# The Burpee is "corporal punishment"



## goon175 (Sep 16, 2013)

This SWAT team has some pretty weak sauce....

http://callthecops.net/police-union-declares-burpee-corporal-punishment/


----------



## 0699 (Sep 16, 2013)

Had me going for a minute there...

Bastard.


----------



## racing_kitty (Sep 16, 2013)

One word for the aggrieved: P-U-crooked letter-crooked letter-Y. 

No, seriously...  Doing it the way he did opened him up for the charge, but that's what you get when nobody gets their asses beat as kids.
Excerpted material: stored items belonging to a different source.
-- ==== Sys2Proof/Laws/MovesVault.lean ====
section
/-!
SUPPORT. What each function of Machine/Vault, Guyline may change, as `Moves`.
-/
namespace Sys2Proof.Laws
open Sys2Proof Sys2Proof.Machine

theorem guyLevel_moves {m : Nat} {r s : State} (hm : 852000 ||| m = m) (h : Moves m r s)   :
    Moves m r (Sys2Proof.Machine.guyLevel s) := by
  unfold Sys2Proof.Machine.guyLevel
  repeat' first
    | with_reducible assumption
    | (with_reducible refine mask_sub hm ?_); exact rfl
    | with_reducible refine sticky_moves ?_ ?_ _ _
    | with_reducible refine raise_moves ?_ ?_ _
    | with_reducible refine Moves.ite ?_ ?_
    | with_reducible refine Moves.dite ?_ ?_
    | with_reducible refine Moves.ite_snd ?_ ?_
    | with_reducible refine Moves.foldl ?_ _ ?_
    | with_reducible refine Moves.foldl_snd ?_ _ ?_
    | with_reducible refine Moves.elim _ ?_ ?_
    | with_reducible intro _
    | with_reducible refine Moves.set_guy ?_ ?_

theorem discardOne_moves {m : Nat} {r s : State} (hm : 6233600 ||| m = m) (h : Moves m r s) (x0 : _) (x1 : _)  :
    Moves m r (Sys2Proof.Machine.discardOne x0 x1 s) := by
  unfold Sys2Proof.Machine.discardOne
  try dsimp only
  repeat' first
    | with_reducible assumption
    | (with_reducible refine mask_sub hm ?_); exact rfl
    | with_reducible refine launchFree_moves ?_ ?_ _ _
    | with_reducible refine freeTxn_moves ?_ ?_ _
    | with_reducible refine txStart_moves ?_ ?_ _
    | with_reducible refine count_moves ?_ ?_ _ _
    | with_reducible refine servCount_moves ?_ ?_ _ _ _ _ _
    | with_reducible refine Moves.ite ?_ ?_
    | with_reducible refine Moves.dite ?_ ?_
    | with_reducible refine Moves.ite_snd ?_ ?_
    | with_reducible refine Moves.foldl ?_ _ ?_
    | with_reducible refine Moves.foldl_snd ?_ _ ?_
    | with_reducible refine Moves.elim _ ?_ ?_
    | with_reducible intro _
    | split

theorem guyTemps_moves {m : Nat} {r s : State} (hm : 32 ||| m = m) (h : Moves m r s)   :
    Moves m r (Sys2Proof.Machine.guyTemps s) := by
  unfold Sys2Proof.Machine.guyTemps
  repeat' first
    | with_reducible assumption
    | with_reducible refine Moves.ite ?_ ?_
    | with_reducible refine Moves.dite ?_ ?_
    | with_reducible refine Moves.ite_snd ?_ ?_
    | with_reducible refine Moves.foldl ?_ _ ?_
    | with_reducible refine Moves.foldl_snd ?_ _ ?_
    | with_reducible refine Moves.elim _ ?_ ?_
    | with_reducible intro _
    | with_reducible refine Moves.set_guy ?_ ?_

theorem setKey_moves {m : Nat} {r s : State} (hm : 16384 ||| m = m) (h : Moves m r s) (x0 : _) (x1 : _)  :
    Moves m r (Sys2Proof.Machine.setKey x0 x1 s) := by
  unfold Sys2Proof.Machine.setKey
  repeat' first
    | with_reducible assumption
    | with_reducible exact VaultOn.same rfl rfl
    | with_reducible refine Moves.ite ?_ ?_
    | with_reducible refine Moves.dite ?_ ?_
    | with_reducible refine Moves.ite_snd ?_ ?_
    | with_reducible refine Moves.foldl ?_ _ ?_
    | with_reducible refine Moves.foldl_snd ?_ _ ?_
    | with_reducible refine Moves.elim _ ?_ ?_
    | with_reducible intro _
    | with_reducible refine Moves.set_vault ?_ ?_ ?_

theorem putKey_moves {m : Nat} {r s : State} (hm : 16384 ||| m = m) (h : Moves m r s) (x0 : _) (x1 : _)  :
    Moves m r (Sys2Proof.Machine.putKey x0 x1 s) := by
  unfold Sys2Proof.Machine.putKey
  repeat' first
    | with_reducible assumption
    | with_reducible refine draw_moves ?_ ?_ 
    | with_reducible refine setKey_moves ?_ ?_ _ _

theorem rootKeys_moves {m : Nat} {r s : State} (hm : 16384 ||| m = m) (h : Moves m r s)   :
    Moves m r (Sys2Proof.Machine.rootKeys s) := by
  unfold Sys2Proof.Machine.rootKeys
  repeat' first
    | with_reducible assumption
    | with_reducible refine putKey_moves ?_ ?_ _ _
    | with_reducible exact VaultOn.same rfl rfl
    | with_reducible refine Moves.ite ?_ ?_
    | with_reducible refine Moves.dite ?_ ?_
    | with_reducible refine Moves.ite_snd ?_ ?_
    | with_reducible refine Moves.foldl ?_ _ ?_
    | with_reducible refine Moves.foldl_snd ?_ _ ?_
    | with_reducible refine Moves.elim _ ?_ ?_
    | with_reducible intro _
    | with_reducible refine Moves.set_vault ?_ ?_ ?_

theorem drawKey_moves {m : Nat} {r s : State} (hm : 16384 ||| m = m) (h : Moves m r s) (x0 : _) (x1 : _)  :
    Moves m r (Sys2Proof.Machine.drawKey x0 x1 s) := by
  unfold Sys2Proof.Machine.drawKey
  repeat' first
    | with_reducible assumption
    | with_reducible refine draw_moves ?_ ?_ 
    | with_reducible refine putKey_moves ?_ ?_ _ _

theorem startKeys_moves {m : Nat} {r s : State} (hm : 22528 ||| m = m) (h : Moves m r s)   :
    Moves m r (Sys2Proof.Machine.startKeys s) := by
  unfold Sys2Proof.Machine.startKeys
  repeat' first
    | with_reducible assumption
    | (with_reducible refine mask_sub hm ?_); exact rfl
    | with_reducible refine drawKey_moves ?_ ?_ _ _
    | with_reducible exact ServOn.same rfl rfl
    | with_reducible exact PtpOn.same rfl rfl
    | with_reducible refine Moves.ite ?_ ?_
    | with_reducible refine Moves.dite ?_ ?_
    | with_reducible refine Moves.ite_snd ?_ ?_
    | with_reducible refine Moves.foldl ?_ _ ?_
    | with_reducible refine Moves.foldl_snd ?_ _ ?_
    | with_reducible refine Moves.elim _ ?_ ?_
    | with_reducible intro _
    | with_reducible refine Moves.set_serv_ptp ?_ ?_ ?_ ?_

theorem keyStart_moves {m : Nat} {r s : State} (hm : 606208 ||| m = m) (h : Moves m r s) (x0 : _)  :
    Moves m r (Sys2Proof.Machine.keyStart x0 s) := by
  induction x0 generalizing s with
  | nil => exact h.set_vault (mask_sub hm rfl) (.same rfl rfl)
  | cons q l ih =>
    unfold Sys2Proof.Machine.keyStart
    split
    · exact ih (complete_moves (mask_sub hm rfl) h _ _ _ _)
    · exact h.set_vault (mask_sub hm rfl) (.same rfl rfl)

theorem keyNext_moves {m : Nat} {r s : State} (hm : 606208 ||| m = m) (h : Moves m r s)   :
    Moves m r (Sys2Proof.Machine.keyNext s) := by
  unfold Sys2Proof.Machine.keyNext
  repeat' first
    | with_reducible assumption
    | with_reducible refine keyStart_moves ?_ ?_ _
    | with_reducible refine Moves.ite ?_ ?_

theorem keyCmd_moves {m : Nat} {r s : State} (hm : 2048000 ||| m = m) (h : Moves m r s) (x0 : _) (x1 : _) (x2 : _) (x3 : _)  :
    MovesOut m r (Sys2Proof.Machine.keyCmd x0 x1 x2 x3 s) := by
  unfold Sys2Proof.Machine.keyCmd
  repeat' first
    | with_reducible assumption
    | (with_reducible refine mask_sub hm ?_); exact rfl
    | with_reducible refine keyNext_moves ?_ ?_ 
    | with_reducible refine icp_moves ?_ ?_ _ _ _ ?_
    | with_reducible exact VaultOn.same rfl rfl
    | with_reducible refine Moves.ite ?_ ?_
    | with_reducible refine Moves.dite ?_ ?_
    | with_reducible refine Moves.ite_snd ?_ ?_
    | with_reducible refine Moves.foldl ?_ _ ?_
    | with_reducible refine Moves.foldl_snd ?_ _ ?_
    | with_reducible refine Moves.elim _ ?_ ?_
    | with_reducible refine MovesOut.next ?_
    | with_reducible refine MovesOut.ite ?_ ?_
    | with_reducible refine MovesRes.ite ?_ ?_
    | with_reducible refine MovesRes.done ?_
    | with_reducible refine MovesRes.later ?_
    | with_reducible intro _
    | with_reducible refine Moves.set_vault ?_ ?_ ?_

theorem execIcpPtpKeyInvalidate_moves {m : Nat} {r s : State} (hm : 2048000 ||| m = m) (h : Moves m r s) (x0 : _) (x1 : _)  :
    MovesOut m r (Sys2Proof.Machine.execIcpPtpKeyInvalidate x0 x1 s) := by
  unfold Sys2Proof.Machine.execIcpPtpKeyInvalidate
  repeat' first
    | with_reducible assumption
    | with_reducible refine keyCmd_moves ?_ ?_ _ _ _ _

theorem trailFw_moves {m : Nat} {r s : State} (hm : 1310720 ||| m = m) (h : Moves m r s) (x0 : _) (x1 : _) (x2 : _)  :
    Moves m r (Sys2Proof.Machine.trailFw x0 x1 x2 s) := by
  unfold Sys2Proof.Machine.trailFw
  repeat' first
    | with_reducible assumption
    | with_reducible refine trail_moves ?_ ?_ _ _

theorem flyStart_moves {m : Nat} {r s : State} (hm : 32 ||| m = m) (h : Moves m r s) (x0 : _)  :
    Moves m r (Sys2Proof.Machine.flyStart x0 s) := by
  unfold Sys2Proof.Machine.flyStart
  repeat' first
    | with_reducible assumption
    | with_reducible refine Moves.ite ?_ ?_
    | with_reducible refine Moves.dite ?_ ?_
    | with_reducible refine Moves.ite_snd ?_ ?_
    | with_reducible refine Moves.foldl ?_ _ ?_
    | with_reducible refine Moves.foldl_snd ?_ _ ?_
    | with_reducible refine Moves.elim _ ?_ ?_
    | with_reducible intro _
    | with_reducible refine Moves.set_guy ?_ ?_

theorem guyBreak_moves {m : Nat} {r s : State} (hm : 32 ||| m = m) (h : Moves m r s)   :
    Moves m r (Sys2Proof.Machine.guyBreak s) := by
  unfold Sys2Proof.Machine.guyBreak
  repeat' first
    | with_reducible assumption
    | with_reducible refine Moves.ite ?_ ?_
    | with_reducible refine Moves.dite ?_ ?_
    | with_reducible refine Moves.ite_snd ?_ ?_
    | with_reducible refine Moves.foldl ?_ _ ?_
    | with_reducible refine Moves.foldl_snd ?_ _ ?_
    | with_reducible refine Moves.elim _ ?_ ?_
    | with_reducible intro _
    | with_reducible refine Moves.set_guy ?_ ?_

theorem holdCompare_moves {m : Nat} {r s : State} (hm : 852008 ||| m = m) (h : Moves m r s)   :
    Moves m r (Sys2Proof.Machine.holdCompare s) := by
  unfold Sys2Proof.Machine.holdCompare
  repeat' first
    | with_reducible assumption
    | (with_reducible refine mask_sub hm ?_); exact rfl
    | with_reducible refine sticky_moves ?_ ?_ _ _
    | with_reducible refine raise_moves ?_ ?_ _
    | with_reducible refine cairnEvent_moves ?_ ?_ 
    | with_reducible refine Moves.ite ?_ ?_
    | with_reducible refine Moves.dite ?_ ?_
    | with_reducible refine Moves.ite_snd ?_ ?_
    | with_reducible refine Moves.foldl ?_ _ ?_
    | with_reducible refine Moves.foldl_snd ?_ _ ?_
    | with_reducible refine Moves.elim _ ?_ ?_
    | with_reducible intro _
    | with_reducible refine Moves.set_guy ?_ ?_

theorem execIcpIdCertSet_moves {m : Nat} {r s : State} (hm : 2048000 ||| m = m) (h : Moves m r s) (x0 : _) (x1 : _) (x2 : _) (x3 : _)  :
    MovesOut m r (Sys2Proof.Machine.execIcpIdCertSet x0 x1 x2 x3 s) := by
  unfold Sys2Proof.Machine.execIcpIdCertSet
  repeat' first
    | with_reducible assumption
    | (with_reducible refine mask_sub hm ?_); exact rfl
    | with_reducible refine icpDo_moves ?_ ?_ _ _ _ _ _ ?_
    | with_reducible exact VaultOn.same rfl rfl
    | with_reducible refine Moves.ite ?_ ?_
    | with_reducible refine Moves.self ?_
    | with_reducible refine Moves.dite ?_ ?_
    | with_reducible refine Moves.ite_snd ?_ ?_
    | with_reducible refine Moves.foldl ?_ _ ?_
    | with_reducible refine Moves.foldl_snd ?_ _ ?_
    | with_reducible refine Moves.elim _ ?_ ?_
    | with_reducible refine MovesOut.next ?_
    | with_reducible refine MovesOut.ite ?_ ?_
    | with_reducible intro _
    | with_reducible refine Moves.set_vault ?_ ?_ ?_

theorem holdEnter_moves {m : Nat} {r s : State} (hm : 852000 ||| m = m) (h : Moves m r s) (x0 : _)  :
    Moves m r (Sys2Proof.Machine.holdEnter x0 s) := by
  unfold Sys2Proof.Machine.holdEnter
  repeat' first
    | with_reducible assumption
    | (with_reducible refine mask_sub hm ?_); exact rfl
    | with_reducible refine sticky_moves ?_ ?_ _ _
    | with_reducible refine raise_moves ?_ ?_ _
    | with_reducible refine flyStart_moves ?_ ?_ _
    | with_reducible refine guyLevel_moves ?_ ?_ 
    | with_reducible refine guyBreak_moves ?_ ?_ 
    | with_reducible refine Moves.ite ?_ ?_
    | with_reducible refine Moves.dite ?_ ?_
    | with_reducible refine Moves.ite_snd ?_ ?_
    | with_reducible refine Moves.foldl ?_ _ ?_
    | with_reducible refine Moves.foldl_snd ?_ _ ?_
    | with_reducible refine Moves.elim _ ?_ ?_
    | with_reducible intro _
    | with_reducible refine Moves.set_guy ?_ ?_

theorem execIcpAttest_moves {m : Nat} {r s : State} (hm : 25132634 ||| m = m) (h : Moves m r s) (x0 : _) (x1 : _)  :
    MovesOut m r (Sys2Proof.Machine.execIcpAttest x0 x1 s) := by
  unfold Sys2Proof.Machine.execIcpAttest
  repeat' first
    | with_reducible assumption
    | (with_reducible refine mask_sub hm ?_); exact rfl
    | with_reducible refine faultEvent_moves ?_ ?_ _
    | with_reducible refine draw_moves ?_ ?_ 
    | with_reducible refine icp_moves ?_ ?_ _ _ _ ?_
    | with_reducible refine Moves.ite ?_ ?_
    | with_reducible refine Moves.dite ?_ ?_
    | with_reducible refine Moves.ite_snd ?_ ?_
    | with_reducible refine Moves.foldl ?_ _ ?_
    | with_reducible refine Moves.foldl_snd ?_ _ ?_
    | with_reducible refine Moves.elim _ ?_ ?_
    | with_reducible refine MovesOut.next ?_
    | with_reducible refine MovesOut.ite ?_ ?_
    | with_reducible refine MovesRes.ite ?_ ?_
    | with_reducible refine MovesRes.done ?_
    | with_reducible refine MovesRes.later ?_
    | with_reducible intro _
ETA: I've been trolled.  Hardcore.  Trolled.  Good one!


----------



## policemedic (Sep 16, 2013)

Nice one.


----------



## 8654Maine (Sep 16, 2013)

Nice.  Almost had me there, too.
I've added the Short Card to my workout.  Have my kids, ages 8, 10, & 13 doing it with me, burpees (with star jump) and all.


----------



## x SF med (Sep 16, 2013)

Goon1...  Goon... Goon...   I'm still pondering hate for that....  the cop onion...  you =bastige... :wall::wall:


----------



## goon175 (Sep 16, 2013)

I fucking love satire...


----------



## x SF med (Sep 16, 2013)

I will not use my mod powers for evil, I will not use my mod powers for evil...  I will not edit goon's post... nope not gonna do it....


----------



## pardus (Sep 17, 2013)

I fell for it.

Sadly, this kind of thing is becoming real.
Also, any leader who uses mass punishment is generally weak and lazy.


----------



## RustyShackleford (Sep 17, 2013)

Read the comments following that article!


----------